Huawei’s AI Lab Denies Copying Alibaba’s Qwen Model Amid Copyright Claims

Huawei’s AI research division, Noah Ark Lab, has denied allegations that its Pangu Pro Moe (Mixture of Experts) large language model copied from Alibaba’s Qwen 2.5 14B model. The lab insisted on Saturday that Pangu Pro was independently developed and trained, refuting claims made in a report by an entity named HonestAGI.

HonestAGI published a paper on GitHub claiming “extraordinary correlation” between Huawei’s Pangu Pro Moe and Alibaba’s Qwen model, suggesting that Huawei’s model might have been “upcycled” rather than trained from scratch. The report also raised concerns about potential copyright violations and false claims regarding Huawei’s investment in the model’s training.

In response, Noah Ark Lab stated that their model is not based on incremental training from other manufacturers’ models but instead includes key innovations in architecture and technical features. They highlighted that Pangu Pro is the first large-scale model built entirely on Huawei’s Ascend chips and confirmed adherence to open-source licensing rules for any third-party code used—though they did not specify which open-source models influenced their work.

Alibaba has yet to comment on the allegations, and the identity of HonestAGI remains unknown. The controversy comes amid rising competition in China’s AI sector, which has been accelerated by the release of open-source models like DeepSeek’s R1 and Alibaba’s Qwen family, designed for consumer and chatbot applications. In contrast, Huawei’s Pangu models are primarily applied in government, finance, and manufacturing sectors.

Rednote Joins Wave of Chinese Firms Releasing Open-Source AI Models

Chinese social media platform Rednote (Xiaohongshu) has released an open-source large language model named dots.llm1, joining a growing number of Chinese tech companies making AI models publicly available. This open-source move contrasts with many U.S. tech giants like OpenAI and Google, which keep their most advanced AI models proprietary, although some American firms such as Meta have also embraced open-source AI.

The release aims to showcase China’s technological prowess, foster developer communities, and extend global influence amid U.S. export restrictions targeting China’s advanced semiconductor industry.

According to Rednote’s technical paper published last Friday on Hugging Face, dots.llm1 performs comparably on coding tasks to Alibaba’s Qwen 2.5 model but is less advanced than models like DeepSeek-V3.
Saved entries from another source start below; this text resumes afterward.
/-- With the default parameters the set-DDRAM byte is the controller address (30_encoding.md R90). -/
theorem encDdram_default_toNat {x : Coord} (hx : x.valid = true) :
    (encDdram Config.default (ddramOperand x)).toNat = controllerAddr x := by
  obtain ⟨hlow, hhigh⟩ := controllerAddr_range hx
  have hoperand : (ddramOperand x).toNat = controllerAddr x := (BitVec.toNat_ofNat ..).trans (Nat.mod_eq_of_lt (by omega))
  have hbyte : encDdram Config.default (ddramOperand x) = ddramOperand x := selDdram_or_of_ge _ (by omega)
  rw [hbyte, hoperand]

/-- Settles O52: the four bases, different cells even without the select bit, and the byte of set-DDRAM. -/
theorem controllerAddressMap : Obligations.ControllerAddressMap := by
  unfold Obligations.ControllerAddressMap
  refine ⟨fun c _ => controllerAddr_rows c, fun x y hx hy h => ddramCell_inj hx hy ?_, fun x hx => ?_⟩
  · rw [ddramCell, h, ddramCell]
  · obtain ⟨hlow, hhigh⟩ := controllerAddr_range hx
    exact ⟨hlow, hhigh, encDdram_default_toNat hx⟩

end Sys2Proof.Machine
end

section
/-! The decoder and the encoder are each other's inverse (30_encoding.md R81 to R88, R93, R94). -/

namespace Sys2Proof

/-- The rows of the request table by op code: the reserved codes and twelve requests (30_encoding.md R83). -/
theorem reqOp_cases : ∀ op : BitVec 4, reservedOp op = true ∨ op = 0x0 ∨ op = 0x1 ∨ op = 0x2 ∨ op = 0x3 ∨ op = 0x4 ∨ op = 0x5 ∨
    op = 0x6 ∨ op = 0x7 ∨ op = 0x8 ∨ op = 0x9 ∨ op = 0xA ∨ op = 0xB := by decide

theorem reservedOp_cases : ∀ op : BitVec 4, reservedOp op = true → op = 0xC ∨ op = 0xD ∨ op = 0xE ∨ op = 0xF := by decide

/-- A reserved op code decodes whatever its other fields and payload are (R94). -/
theorem decodeRequest_reserved {op : BitVec 4} (h : reservedOp op = true) (w : Bool) (z : BitVec 3) (a : Byte) (p : List Byte) :
    decodeRequest (packReq16 op w z a) p = .instr (.reserved op w z a p) := by
  rcases reservedOp_cases op h with rfl | rfl | rfl | rfl <;> simp [decodeRequest]

/-- SET_BACKLIGHT's argument byte and its one bit determine each other (R84). -/
theorem backlightBit_bitAt : ∀ e : Bool, (bitAt 0 e).extractLsb' 1 7 = 0 ∧ (bitAt 0 e)[0] = e := by decide

theorem bitAt_backlightBit : ∀ a : Byte, a.extractLsb' 1 7 = 0 → bitAt 0 a[0] = a := by decide

/-- Decoding gives back every well-formed instruction: a packed request word has its fields, and the finitely many LCD words are
computed. -/
theorem decode_encode {i : Instr} (hi : i.wf = true) : decode (encode i) = .instr i := by
  cases i
  case reserved op w z a p => exact decodeRequest_reserved hi w z a p
  case setBacklight e =>
    obtain ⟨hzero, hbit⟩ := backlightBit_bitAt e
    simp [encode, decode, decodeRequest, ifClean, hzero, hbit]
  case init | setRow | refresh | clear | home | setEntryMode | setDisplayControl | setShift | setFunction | setCgramAddr | writeData =>
    simp [encode, decode, decodeRequest, ifClean]
  case lcdWriteData d => exact congrArg _ (Machine.decodeLcd_data d)
  case lcdClear | lcdNull => rfl
  case lcdHome u => revert u; decide
  case lcdEntryMode i h => revert i h; decide
  case lcdDisplayControl d c b => revert d c b; decide
  case lcdShift t r u => revert t r u; decide
  case lcdFunctionSet l n f u => revert l n f u; decide
  case lcdSetCgramAddr a => revert a; decide
  case lcdSetDdramAddr a => revert a; decide

/-- Settles O4: decoding inverts the encoder on every well-formed instruction. -/
theorem decodeOfEncodeIsTheInstruction : Obligations.DecodeOfEncodeIsTheInstruction := fun _ hi => decode_encode hi

/-- What R84 requires of the fields of a request that is not reserved: `z` is 0, only SET_ROW has a wrap flag or a
payload, REFRESH, CLEAR and HOME have no argument, and SET_BACKLIGHT has one bit of it. -/
def FieldsClean (op : BitVec 4) (w : Bool) (z : BitVec 3) (a : Byte) (p : List Byte) : Prop :=
  z = 0 ∧ (op ≠ 1 → w = false ∧ p = []) ∧ (op = 2 ∨ op = 3 ∨ op = 4 → a = 0) ∧ (op = 5 → a.extractLsb' 1 7 = 0)

section
variable {op : BitVec 4} {w : Bool} {z : BitVec 3} {a : Byte} {p : List Byte}

/-- Such a request is the code of the instruction that its op code names. -/
theorem exists_encode_eq_of_clean (h : FieldsClean op w z a p) :
    ∃ i : Instr, i.wf = true ∧ encode i = .request (packReq16 op w z a) p := by
  obtain ⟨rfl, hwp, hzero, hbit⟩ := h
  rcases reqOp_cases op with hop | rfl | rfl | rfl | rfl | rfl | rfl | rfl | rfl | rfl | rfl | rfl | rfl
  · exact ⟨.reserved op w 0 a p, hop, rfl⟩
  · exact ⟨.init a, rfl, by simp [encode, hwp]⟩
  · exact ⟨.setRow w a p, rfl, rfl⟩
  · exact ⟨.refresh, rfl, by simp [encode, hwp, hzero]⟩
  · exact ⟨.clear, rfl, by simp [encode, hwp, hzero]⟩
  · exact ⟨.home, rfl, by simp [encode, hwp, hzero]⟩
  · exact ⟨.setBacklight a[0], rfl, by simp [encode, hwp, bitAt_backlightBit a (hbit rfl)]⟩
  · exact ⟨.setEntryMode a, rfl, by simp [encode, hwp]⟩
  · exact ⟨.setDisplayControl a, rfl, by simp [encode, hwp]⟩
  · exact ⟨.setShift a, rfl, by simp [encode, hwp]⟩
  · exact ⟨.setFunction a, rfl, by simp [encode, hwp]⟩
  · exact ⟨.setCgramAddr a, rfl, by simp [encode, hwp]⟩
  · exact ⟨.writeData a, rfl, by simp [encode, hwp]⟩

/-- Any other request that is not reserved is rejected (R94). -/
theorem decodeRequest_of_not_clean (hop : reservedOp op = false) (h : ¬ FieldsClean op w z a p) :
    decodeRequest (packReq16 op w z a) p = .rejected .reservedField := by
  rcases reqOp_cases op with hop' | rfl | rfl | rfl | rfl | rfl | rfl | rfl | rfl | rfl | rfl | rfl | rfl
  · exact absurd (hop'.symm.trans hop) (by decide)
  all_goals simpa [decodeRequest, ifClean, FieldsClean] using h

/-- Everything the decoder can answer a request. -/
theorem decodeRequest_pack_cases (op : BitVec 4) (w : Bool) (z : BitVec 3) (a : Byte) (p : List Byte) :
    ((reservedOp op = true ∨ FieldsClean op w z a p) ∧
      ∃ i : Instr, decodeRequest (packReq16 op w z a) p = .instr i ∧ encode i = .request (packReq16 op w z a) p ∧ i.wf = true) ∨
    (reservedOp op = false ∧ ¬ FieldsClean op w z a p ∧ decodeRequest (packReq16 op w z a) p = .rejected .reservedField) := by
  by_cases hclean : FieldsClean op w z a p
  · obtain ⟨i, hi, hcode⟩ := exists_encode_eq_of_clean hclean
    exact .inl ⟨.inr hclean, i, by simpa [hcode, decode] using decode_encode hi, hcode, hi⟩
  · cases hop : reservedOp op with
    | true => exact .inl ⟨.inl rfl, _, decodeRequest_reserved hop w z a p, rfl, hop⟩
    | false => exact .inr ⟨rfl, hclean, decodeRequest_of_not_clean hop hclean⟩

end

theorem encode_of_decodeRequest {w : Req16} {p : List Byte} {i : Instr} (h : decodeRequest w p = .instr i) :
    encode i = .request w p ∧ i.wf = true := by
  rw [← packReq16_fields w] at h ⊢
  rcases decodeRequest_pack_cases (reqOp w) (reqWrap w) (reqZ w) (reqArg w) p with ⟨-, j, hj, hcode⟩ | ⟨-, -, hj⟩
  · obtain rfl := Decoded.instr.inj (hj.symm.trans h)
    exact hcode
  · exact absurd (hj.symm.trans h) (by simp)

/-- The 256 command words, by the highest set bit (R88). -/
theorem encode_decodeLcd_command : ∀ b : Byte, encode (decodeLcd (packLcd false b)) = .lcd (packLcd false b) := by decide

theorem encode_decodeLcd (w : LcdWord) : encode (decodeLcd w) = .lcd w := by
  rw [← packLcd_fields w]
  cases lcdRs w with
  | false => exact encode_decodeLcd_command _
  | true => rw [Machine.decodeLcd_data, encode]

theorem decodeLcd_wf (w : LcdWord) : (decodeLcd w).wf = true := by
  unfold decodeLcd
  split_ifs <;> rfl

/-- Settles O5: a request that decodes has clean fields or a reserved op code, and every LCD word decodes. -/
theorem encodeOfDecodeIsTheCode : Obligations.EncodeOfDecodeIsTheCode := by
  unfold Obligations.EncodeOfDecodeIsTheCode
  intro c i h
  cases c with
  | request w p => exact encode_of_decodeRequest h
  | lcd w =>
    obtain rfl := Decoded.instr.inj h
    exact ⟨encode_decodeLcd w, decodeLcd_wf w⟩

/-! The fields of a request word as numbers (R81). -/

theorem reqOp_toNat (w : Req16) : (reqOp w).toNat = w.toNat / 4096 := by
  rw [reqOp, BitVec.extractLsb'_toNat, Nat.shiftRight_eq_div_pow]
  omega

theorem reqZ_toNat (w : Req16) : (reqZ w).toNat = w.toNat / 256 % 8 := by
  simp [reqZ, Nat.shiftRight_eq_div_pow]

theorem reqArg_toNat (w : Req16) : (reqArg w).toNat = w.toNat % 256 := by
  simp [reqArg]

theorem reqWrap_eq_true_iff (w : Req16) : reqWrap w = true ↔ w.toNat / 2048 % 2 = 1 := by
  simp [reqWrap, BitVec.getLsbD, Nat.testBit_eq_decide_div_mod_eq]

theorem backlightField_toNat (a : Byte) : (a.extractLsb' 1 7).toNat = a.toNat / 2 := by
  rw [BitVec.extractLsb'_toNat, Nat.shiftRight_eq_div_pow]
  omega

theorem decodeRequest_eq_rejected_iff (w : Req16) (p : List Byte) : decodeRequest w p = .rejected .reservedField ↔
    reservedOp (reqOp w) = false ∧ ¬ FieldsClean (reqOp w) (reqWrap w) (reqZ w) (reqArg w) p := by
  have hcases := decodeRequest_pack_cases (reqOp w) (reqWrap w) (reqZ w) (reqArg w) p
  rw [packReq16_fields] at hcases
  rcases hcases with ⟨h, i, hi, -⟩ | ⟨hop, hclean, hi⟩
  · rw [hi]
    rcases h with h | h <;> simp [h]
  · exact ⟨fun _ => ⟨hop, hclean⟩, fun _ => hi⟩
Rednote, known for its Instagram-style platform where users share photos, videos, and text, ramped up AI development after OpenAI’s ChatGPT debut in late 2022. Recently, it launched Diandian, an AI-powered search app for its main platform.

Other Chinese companies following this open-source path include Alibaba, which introduced the upgraded Qwen 3 model in April, and startup DeepSeek, whose low-cost R1 model has made waves globally for its competitive performance despite lower development costs.